C’est dans cet esprit que j’ai soumis à l’Assemblée nationale une proposition de
loi inscrivant dans le code pénal la discrimination territoriale. Je souhaite que
cette proposition soit discutée. Cette discrimination doit être punie au même titre
que les 18 autres inscrites dans la loi.
C’est aussi ce qui m’a amené, avec d’autres, à lancer l’Académie des banlieues.
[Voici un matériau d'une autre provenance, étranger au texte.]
-- ==== Sys2Proof/Machine/Mgmt.lean ====
section
/-! DEFINITION. The management endpoint and the test access port (R435 to R440). The bytes of MCTP and PLDM messages are those of
DSP0236, DSP0240 and DSP0248 (PRESUMED, log entry 34). -/
namespace Sys2Proof.Machine

/-- The response of transport `tr`, without its message type. A request on one transport changes nothing of the other's (R436). -/
def MgmtSt.answered (m : MgmtSt) (tr : Transport) (bs : List Byte) : MgmtSt :=
  match tr with
  | .i3c => { m with replyI3c := bs }
  | .pcie => { m with replyPcie := bs }

/-- The endpoint ID of transport `tr`. -/
def MgmtSt.eid (m : MgmtSt) (tr : Transport) : Nat := match tr with | .i3c => m.eidI3c | .pcie => m.eidPcie

/-- Transport `tr` gets an endpoint ID; MGMT_STATUS shows the one set last (DESIGN CHOICE, log entry 34). -/
def State.setEid (s : State) (tr : Transport) (eid : Nat) : State :=
  let s := s.wr Fld.mgmtStatusEid 0 eid
  { s with mgmt := match tr with
    | .i3c => { s.mgmt with eidI3c := eid }
    | .pcie => { s.mgmt with eidPcie := eid } }

/-- A request is served where the endpoint serves its transport. -/
def State.answer (s : State) (tr : Transport) (k : State → State × List Byte) : State :=
  s.whenever (s.mgmtServes tr) fun s =>
    let (s, bs) := k s
    { s with mgmt := s.mgmt.answered tr bs }

def byte (n : Nat) : Byte := BitVec.ofNat 8 n

/-- Bytes of a response whose values the manual leaves open. -/
def State.freeReply (s : State) (n : Nat) : State × List Byte :=
  ({ s with freeCtr := s.freeCtr + 1 }, (List.range n).map (Config.freeByte s.freeCtr))

/-- An MCTP control response: the request's header with Rq and D clear, its command, what follows. -/
def mctpHead (req : List Byte) : List Byte := [byte ((req.getD 0 0).toNat % 32), req.getD 1 0]

/-- MCTP control (DSP0236): Set and Get Endpoint ID, Get Version Support, Get Message Type Support; any other command
is unsupported. The only state written is the endpoint ID (R439). -/
def State.mctpServe (s : State) (tr : Transport) (req : List Byte) : State × List Byte :=
  let h := mctpHead req
  match (req.getD 1 0).toNat with
  | 1 =>
    let op := (req.getD 2 0).toNat % 4
    let eid := (req.getD 3 0).toNat
    if op ≤ 1 then
      if eid = 0 ∨ eid = 255 then (s, h ++ [2]) else (s.setEid tr eid, h ++ [0, 0, byte eid, 0])
    else (s, h ++ [2])
  | 2 =>
    let (s', l) := s.freeReply 2
    (s', h ++ [0, byte (s.mgmt.eid tr)] ++ l)
  | 4 =>
    let (s', l) := s.freeReply 5
    (s', h ++ [0] ++ l)
  | 5 => (s, h ++ [0, 2, 0x01, 0x7F])
  | _ => (s, h ++ [5])

def execMctpControl (dt : Nat) (tr : Transport) (req : List Byte) (s : State) : Host.Outcome State Fault Refusal :=
  enterIf true dt s fun s => s.answer tr fun s => s.mctpServe tr req

/-! ### Sensors (Table 21-5) -/

/-- What sensor `id` reads. -/
def State.sensor (s : State) (id : Nat) : Option Nat :=
  let cap (f : Fld) : Nat := slice (s.view .healthCapacity 0) f.lo f.width
  match id with
  | 1 => some (s.rd Fld.powerNowPower)
  | 2 => some (s.rd Fld.powerAvgPower)
  | 3 => some (s.rd Fld.thermStatusHottest)
  | 4 => some s.healthScore
  | 5 => some (cap Fld.healthCapacityJets)
  | 6 => some (cap Fld.healthCapacityBasins)
  | 7 => some (cap Fld.healthCapacityOctets)
  | 8 => some (cap Fld.healthCapacityLanes)
  | 9 => some (cap Fld.healthCapacityDec)
  | 10 => some (s.rd Fld.timeStatusState)
  | 11 => some s.sensor11
  | _ => none

/-- GetSensorReading of a numeric sensor, GetStateSensorReadings of a state sensor: the state or the reading is given; what
DSP0248 puts beside it is left open. -/
def State.sensorServe (s : State) (id : Nat) : State × List Byte :=
  match s.sensor id with
  | none => (s, [0x80])
  | some v =>
    if 10 ≤ id then
      let (s, l) := s.freeReply 2
      (s, [0, 1, 0, byte v] ++ l)
    else
      let (s, l) := s.freeReply 4
      (s, [0, 4, 0] ++ l ++ leBytes 4 v)

def execPldmGetSensor (dt : Nat) (tr : Transport) (id : Nat) (s : State) : Host.Outcome State Fault Refusal :=
  enterIf (id < 65536) dt s fun s => s.answer tr fun s => s.sensorServe id

def execSetEventReceiver (dt : Nat) (tr : Transport) (eid : Nat) (thresholds : List Nat) (s : State) : Host.Outcome State Fault Refusal :=
  enterIf (eid < 256 && thresholds.all (· < 65536)) dt s fun s =>
    s.answer tr fun s => ({ s with mgmt := { s.mgmt with receiver := some (tr, eid), thresholds := thresholds } }, [0])

/-! ### Vendor commands (Table 21-6) -/

def execVendorSiltStatus (dt : Nat) (tr : Transport) (s : State) : Host.Outcome State Fault Refusal :=
  enterIf true dt s fun s => s.answer tr fun s => (s, 0 :: (leBytes 4 (s.view .siltStatus 0) ++ leBytes 4 (s.view .spwStatus 0)))

def execVendorSiltEntry (dt : Nat) (tr : Transport) (i : Nat) (s : State) : Host.Outcome State Fault Refusal :=
  enterIf (i < 65536) dt s fun s => s.answer tr fun s =>
    (s, if i < s.spw.silt.length then 0 :: leBytes 32 (s.siltEntry i) else [2])

def execVendorSiltSnap (dt : Nat) (tr : Transport) (b : Nat) (s : State) : Host.Outcome State Fault Refusal :=
  enterIf (b < 256) dt s fun s => s.answer tr fun s =>
    (s, if b < 8 then 0 :: leBytes 32 (s.spw.snap / 2 ^ (256 * b)) else [2])

def execVendorClassCount (dt : Nat) (tr : Transport) (k : Nat) (s : State) : Host.Outcome State Fault Refusal :=
  enterIf (k < 256) dt s fun s => s.answer tr fun s => (s, if k < 6 then 0 :: leBytes 8 (s.view .classCount k) else [2])

def execVendorHealth (dt : Nat) (tr : Transport) (s : State) : Host.Outcome State Fault Refusal :=
  enterIf true dt s fun s => s.answer tr fun s => (s, 0 :: ((List.range 5).map fun k => leBytes 4 (s.view .healthDecayed k)).flatten)

/-! ### The test access port (R435) -/

/-- The device's IDCODE. -/
def tapIdcode : Nat := 0x1E9C1C9D

/-- What the instruction in the port acts as: EXTEST and its variants act only while PKG_RST_N is low. -/
def State.tapActs (s : State) : TapIns :=
  match s.mgmt.tap with
  | .extest | .extestPulse | .extestTrain => if s.boot.held then s.mgmt.tap else .bypass
  | t => t

def execJtagInstruction (dt : Nat) (ins : TapIns) (s : State) : Host.Outcome State Fault Refusal :=
  enterIf true dt s fun s =>
    let s := { s with mgmt := { s.mgmt with tap := ins } }
    if ins = .idcode then { s with readData := tapIdcode } else s

end Sys2Proof.Machine
end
Cette association, composée de collectivités territoriales, se fixe pour objectif de
changer les idées reçues sur la banlieue. Elle constitue un lieu de recherches, de
réflexion, de propositions et d’actions destinées à comprendre et à combattre les
mécanismes de stigmatisation des banlieues populaires et de leurs habitants. Je
remercie les nombreux Tremblaysiens qui l’ont soutenue en juin dernier en
participant à son initiative de remise d’un prix de la manipulation à TF1.
Les cadres, les ingénieurs, les techniciens qui travaillent sur la plate-forme
aéroportuaire doivent pouvoir devenir des citoyens de nos villes. Cela suppose
de poursuivre l’aménagement de ces villes dans tous les domaines : loisirs,
cultures, transports, éducation, espaces de détente.
Il ne me reste plus qu’à vous renouveler tous mes vœux pour cette année 2011,
en souhaitant que vos souhaits les plus chers trouvent leur aboutissement.
J’espère pour chacun d’entre vous, mais aussi pour nous tous collectivement,
que l’année qui s’ouvre voit enfin l’avancée significative de nos projets.